◆ EXERCISE DESCRIPTION ◆
When a line below contains the word "tysWide", copy that line.

%%

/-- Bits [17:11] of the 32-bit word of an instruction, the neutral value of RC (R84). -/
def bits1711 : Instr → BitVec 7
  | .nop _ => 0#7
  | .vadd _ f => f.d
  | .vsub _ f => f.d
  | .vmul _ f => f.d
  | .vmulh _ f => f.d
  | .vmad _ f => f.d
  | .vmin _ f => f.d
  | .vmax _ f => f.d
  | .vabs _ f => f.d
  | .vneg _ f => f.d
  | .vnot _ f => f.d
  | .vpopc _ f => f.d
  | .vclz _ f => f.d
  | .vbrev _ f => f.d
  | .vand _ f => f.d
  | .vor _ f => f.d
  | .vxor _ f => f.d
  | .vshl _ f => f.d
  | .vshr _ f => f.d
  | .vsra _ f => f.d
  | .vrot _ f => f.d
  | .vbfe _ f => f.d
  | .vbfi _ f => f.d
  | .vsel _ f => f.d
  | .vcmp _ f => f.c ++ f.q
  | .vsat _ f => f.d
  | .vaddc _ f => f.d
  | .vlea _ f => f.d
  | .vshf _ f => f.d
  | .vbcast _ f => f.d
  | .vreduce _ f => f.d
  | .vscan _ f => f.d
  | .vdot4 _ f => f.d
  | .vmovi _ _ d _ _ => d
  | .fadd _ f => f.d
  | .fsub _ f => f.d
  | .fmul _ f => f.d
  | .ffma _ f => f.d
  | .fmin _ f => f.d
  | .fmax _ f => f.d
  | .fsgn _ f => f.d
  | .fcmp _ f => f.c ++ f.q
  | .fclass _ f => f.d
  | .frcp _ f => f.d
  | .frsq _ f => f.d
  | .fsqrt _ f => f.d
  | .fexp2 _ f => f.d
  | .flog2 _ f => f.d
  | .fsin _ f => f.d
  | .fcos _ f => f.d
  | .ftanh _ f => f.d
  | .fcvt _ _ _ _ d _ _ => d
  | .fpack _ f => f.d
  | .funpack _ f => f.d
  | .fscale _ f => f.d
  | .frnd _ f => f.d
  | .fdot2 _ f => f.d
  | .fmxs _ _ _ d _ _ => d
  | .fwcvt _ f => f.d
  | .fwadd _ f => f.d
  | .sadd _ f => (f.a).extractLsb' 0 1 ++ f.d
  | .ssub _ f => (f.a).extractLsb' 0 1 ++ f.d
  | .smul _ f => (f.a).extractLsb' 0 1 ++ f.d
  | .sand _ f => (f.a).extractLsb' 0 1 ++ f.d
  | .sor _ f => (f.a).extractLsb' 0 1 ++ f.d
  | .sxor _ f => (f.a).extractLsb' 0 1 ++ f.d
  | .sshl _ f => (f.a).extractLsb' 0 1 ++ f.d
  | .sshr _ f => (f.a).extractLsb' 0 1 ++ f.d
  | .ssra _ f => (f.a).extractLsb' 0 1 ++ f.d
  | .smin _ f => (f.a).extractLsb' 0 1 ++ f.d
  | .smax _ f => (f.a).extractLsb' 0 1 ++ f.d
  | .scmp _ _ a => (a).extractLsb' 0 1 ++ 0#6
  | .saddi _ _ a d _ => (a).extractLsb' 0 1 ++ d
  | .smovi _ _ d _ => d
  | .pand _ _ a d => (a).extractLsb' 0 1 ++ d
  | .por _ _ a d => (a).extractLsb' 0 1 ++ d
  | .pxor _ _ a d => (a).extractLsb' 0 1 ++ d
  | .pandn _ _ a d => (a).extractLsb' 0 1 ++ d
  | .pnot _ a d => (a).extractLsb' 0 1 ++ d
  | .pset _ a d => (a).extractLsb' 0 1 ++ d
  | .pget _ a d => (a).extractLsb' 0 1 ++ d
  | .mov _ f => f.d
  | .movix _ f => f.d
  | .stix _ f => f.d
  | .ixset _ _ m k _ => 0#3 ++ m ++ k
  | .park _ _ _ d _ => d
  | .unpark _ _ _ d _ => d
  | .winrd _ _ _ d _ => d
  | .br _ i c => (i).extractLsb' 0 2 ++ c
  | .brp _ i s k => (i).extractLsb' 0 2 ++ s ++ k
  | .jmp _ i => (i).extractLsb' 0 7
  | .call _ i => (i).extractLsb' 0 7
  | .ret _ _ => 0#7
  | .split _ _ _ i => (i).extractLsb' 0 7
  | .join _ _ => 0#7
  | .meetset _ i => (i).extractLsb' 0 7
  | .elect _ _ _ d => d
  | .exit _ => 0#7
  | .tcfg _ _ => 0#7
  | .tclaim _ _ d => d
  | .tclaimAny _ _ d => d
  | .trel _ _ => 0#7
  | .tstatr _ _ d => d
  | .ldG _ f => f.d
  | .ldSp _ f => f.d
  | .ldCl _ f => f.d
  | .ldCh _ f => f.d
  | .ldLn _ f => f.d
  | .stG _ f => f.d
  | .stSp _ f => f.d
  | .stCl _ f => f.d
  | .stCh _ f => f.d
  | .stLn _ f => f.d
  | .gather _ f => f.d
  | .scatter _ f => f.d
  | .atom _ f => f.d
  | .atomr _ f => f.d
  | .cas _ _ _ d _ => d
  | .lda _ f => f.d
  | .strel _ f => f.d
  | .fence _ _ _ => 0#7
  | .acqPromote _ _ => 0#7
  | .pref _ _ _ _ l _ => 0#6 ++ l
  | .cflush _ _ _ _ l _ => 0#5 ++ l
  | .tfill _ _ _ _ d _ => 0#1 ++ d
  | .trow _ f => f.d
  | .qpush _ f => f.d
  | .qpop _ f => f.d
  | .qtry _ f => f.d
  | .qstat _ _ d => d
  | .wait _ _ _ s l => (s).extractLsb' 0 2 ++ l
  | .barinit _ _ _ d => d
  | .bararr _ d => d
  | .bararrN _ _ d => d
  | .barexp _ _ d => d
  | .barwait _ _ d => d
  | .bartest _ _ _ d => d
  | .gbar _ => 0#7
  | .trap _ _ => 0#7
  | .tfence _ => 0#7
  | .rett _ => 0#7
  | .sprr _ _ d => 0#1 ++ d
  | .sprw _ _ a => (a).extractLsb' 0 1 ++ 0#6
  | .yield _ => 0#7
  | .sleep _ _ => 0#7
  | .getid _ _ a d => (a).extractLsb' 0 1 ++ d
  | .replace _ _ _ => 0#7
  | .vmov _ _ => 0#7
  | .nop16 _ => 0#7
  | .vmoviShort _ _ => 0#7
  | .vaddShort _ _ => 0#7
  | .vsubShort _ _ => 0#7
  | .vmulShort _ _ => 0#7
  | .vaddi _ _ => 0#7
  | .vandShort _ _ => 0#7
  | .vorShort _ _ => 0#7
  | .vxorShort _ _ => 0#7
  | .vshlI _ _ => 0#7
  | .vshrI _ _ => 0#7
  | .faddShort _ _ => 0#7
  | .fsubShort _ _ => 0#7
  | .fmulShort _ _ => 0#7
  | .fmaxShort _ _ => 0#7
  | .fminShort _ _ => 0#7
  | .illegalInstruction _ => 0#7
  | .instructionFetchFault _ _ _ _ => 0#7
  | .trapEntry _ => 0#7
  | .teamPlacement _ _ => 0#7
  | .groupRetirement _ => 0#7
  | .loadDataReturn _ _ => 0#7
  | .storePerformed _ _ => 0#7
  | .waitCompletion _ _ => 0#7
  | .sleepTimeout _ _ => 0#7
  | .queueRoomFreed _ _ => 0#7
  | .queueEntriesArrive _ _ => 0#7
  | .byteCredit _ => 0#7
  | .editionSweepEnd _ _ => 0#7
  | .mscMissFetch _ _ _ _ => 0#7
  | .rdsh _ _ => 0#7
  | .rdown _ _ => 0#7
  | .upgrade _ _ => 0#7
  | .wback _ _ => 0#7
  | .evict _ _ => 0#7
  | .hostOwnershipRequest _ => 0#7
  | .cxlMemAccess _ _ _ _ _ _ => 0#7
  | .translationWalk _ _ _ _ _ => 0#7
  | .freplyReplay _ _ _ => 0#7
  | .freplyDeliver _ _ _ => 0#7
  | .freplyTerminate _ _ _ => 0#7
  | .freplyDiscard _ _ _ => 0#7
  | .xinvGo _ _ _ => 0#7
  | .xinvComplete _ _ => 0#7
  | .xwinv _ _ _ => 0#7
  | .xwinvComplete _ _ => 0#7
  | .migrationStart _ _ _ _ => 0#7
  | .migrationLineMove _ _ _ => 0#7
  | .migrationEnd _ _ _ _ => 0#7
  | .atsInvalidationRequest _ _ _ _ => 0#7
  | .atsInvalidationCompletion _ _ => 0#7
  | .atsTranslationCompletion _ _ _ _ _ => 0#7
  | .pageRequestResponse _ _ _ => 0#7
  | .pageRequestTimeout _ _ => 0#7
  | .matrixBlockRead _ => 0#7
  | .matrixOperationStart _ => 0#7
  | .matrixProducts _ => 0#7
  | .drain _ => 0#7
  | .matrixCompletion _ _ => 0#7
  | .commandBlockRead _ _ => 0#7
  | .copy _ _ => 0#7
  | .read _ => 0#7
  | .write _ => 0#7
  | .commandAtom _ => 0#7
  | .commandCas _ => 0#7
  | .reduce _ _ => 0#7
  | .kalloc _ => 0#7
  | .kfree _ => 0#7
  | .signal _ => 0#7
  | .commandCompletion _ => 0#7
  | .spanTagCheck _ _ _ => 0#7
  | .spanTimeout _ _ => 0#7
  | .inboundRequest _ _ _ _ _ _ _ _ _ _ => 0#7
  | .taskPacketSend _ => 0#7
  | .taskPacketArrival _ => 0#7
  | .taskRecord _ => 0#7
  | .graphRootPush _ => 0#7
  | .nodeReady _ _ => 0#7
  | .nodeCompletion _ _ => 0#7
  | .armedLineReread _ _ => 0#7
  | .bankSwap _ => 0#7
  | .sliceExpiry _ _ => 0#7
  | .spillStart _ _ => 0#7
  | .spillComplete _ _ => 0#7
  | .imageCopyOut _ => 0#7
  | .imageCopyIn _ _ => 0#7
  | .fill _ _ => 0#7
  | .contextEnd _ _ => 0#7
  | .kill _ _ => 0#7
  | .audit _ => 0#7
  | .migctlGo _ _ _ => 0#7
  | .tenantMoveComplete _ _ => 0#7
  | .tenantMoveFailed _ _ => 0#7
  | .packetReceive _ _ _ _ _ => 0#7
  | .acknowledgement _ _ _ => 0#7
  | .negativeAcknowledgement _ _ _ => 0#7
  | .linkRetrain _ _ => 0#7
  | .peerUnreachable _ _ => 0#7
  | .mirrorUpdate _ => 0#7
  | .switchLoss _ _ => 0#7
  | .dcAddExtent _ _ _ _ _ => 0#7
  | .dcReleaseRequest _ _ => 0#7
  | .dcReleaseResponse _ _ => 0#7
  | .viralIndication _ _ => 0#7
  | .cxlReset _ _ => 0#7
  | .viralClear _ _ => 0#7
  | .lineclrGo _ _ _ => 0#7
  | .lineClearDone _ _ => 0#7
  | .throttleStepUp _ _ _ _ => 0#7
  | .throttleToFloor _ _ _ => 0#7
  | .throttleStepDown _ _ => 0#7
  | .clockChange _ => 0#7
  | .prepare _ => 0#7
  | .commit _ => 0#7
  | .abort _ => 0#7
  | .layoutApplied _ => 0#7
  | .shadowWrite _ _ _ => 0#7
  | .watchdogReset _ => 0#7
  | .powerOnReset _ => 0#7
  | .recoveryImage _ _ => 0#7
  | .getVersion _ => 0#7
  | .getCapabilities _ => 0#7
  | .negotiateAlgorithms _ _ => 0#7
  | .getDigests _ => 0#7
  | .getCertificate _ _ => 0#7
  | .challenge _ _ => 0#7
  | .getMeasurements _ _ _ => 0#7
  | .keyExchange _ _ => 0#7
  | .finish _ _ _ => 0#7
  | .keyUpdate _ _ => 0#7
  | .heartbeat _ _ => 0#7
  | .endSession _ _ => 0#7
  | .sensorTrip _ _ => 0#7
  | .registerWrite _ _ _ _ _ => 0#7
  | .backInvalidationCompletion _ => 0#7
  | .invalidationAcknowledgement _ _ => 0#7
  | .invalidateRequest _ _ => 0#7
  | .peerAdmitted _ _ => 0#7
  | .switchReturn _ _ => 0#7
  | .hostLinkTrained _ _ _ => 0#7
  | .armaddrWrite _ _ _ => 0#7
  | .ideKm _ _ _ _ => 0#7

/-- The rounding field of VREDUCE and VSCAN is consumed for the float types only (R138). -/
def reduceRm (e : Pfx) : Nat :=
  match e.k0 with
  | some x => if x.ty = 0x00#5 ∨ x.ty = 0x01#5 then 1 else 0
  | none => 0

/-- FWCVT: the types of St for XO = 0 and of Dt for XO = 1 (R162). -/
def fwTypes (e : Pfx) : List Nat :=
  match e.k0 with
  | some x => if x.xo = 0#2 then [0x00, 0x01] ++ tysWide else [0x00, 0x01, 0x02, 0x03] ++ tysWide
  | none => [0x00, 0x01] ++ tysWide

%%

◆ WRITTEN SOLUTION ◆
  | some x => if x.xo = 0#2 then [0x00, 0x01] ++ tysWide else [0x00, 0x01, 0x02, 0x03] ++ tysWide
  | none => [0x00, 0x01] ++ tysWide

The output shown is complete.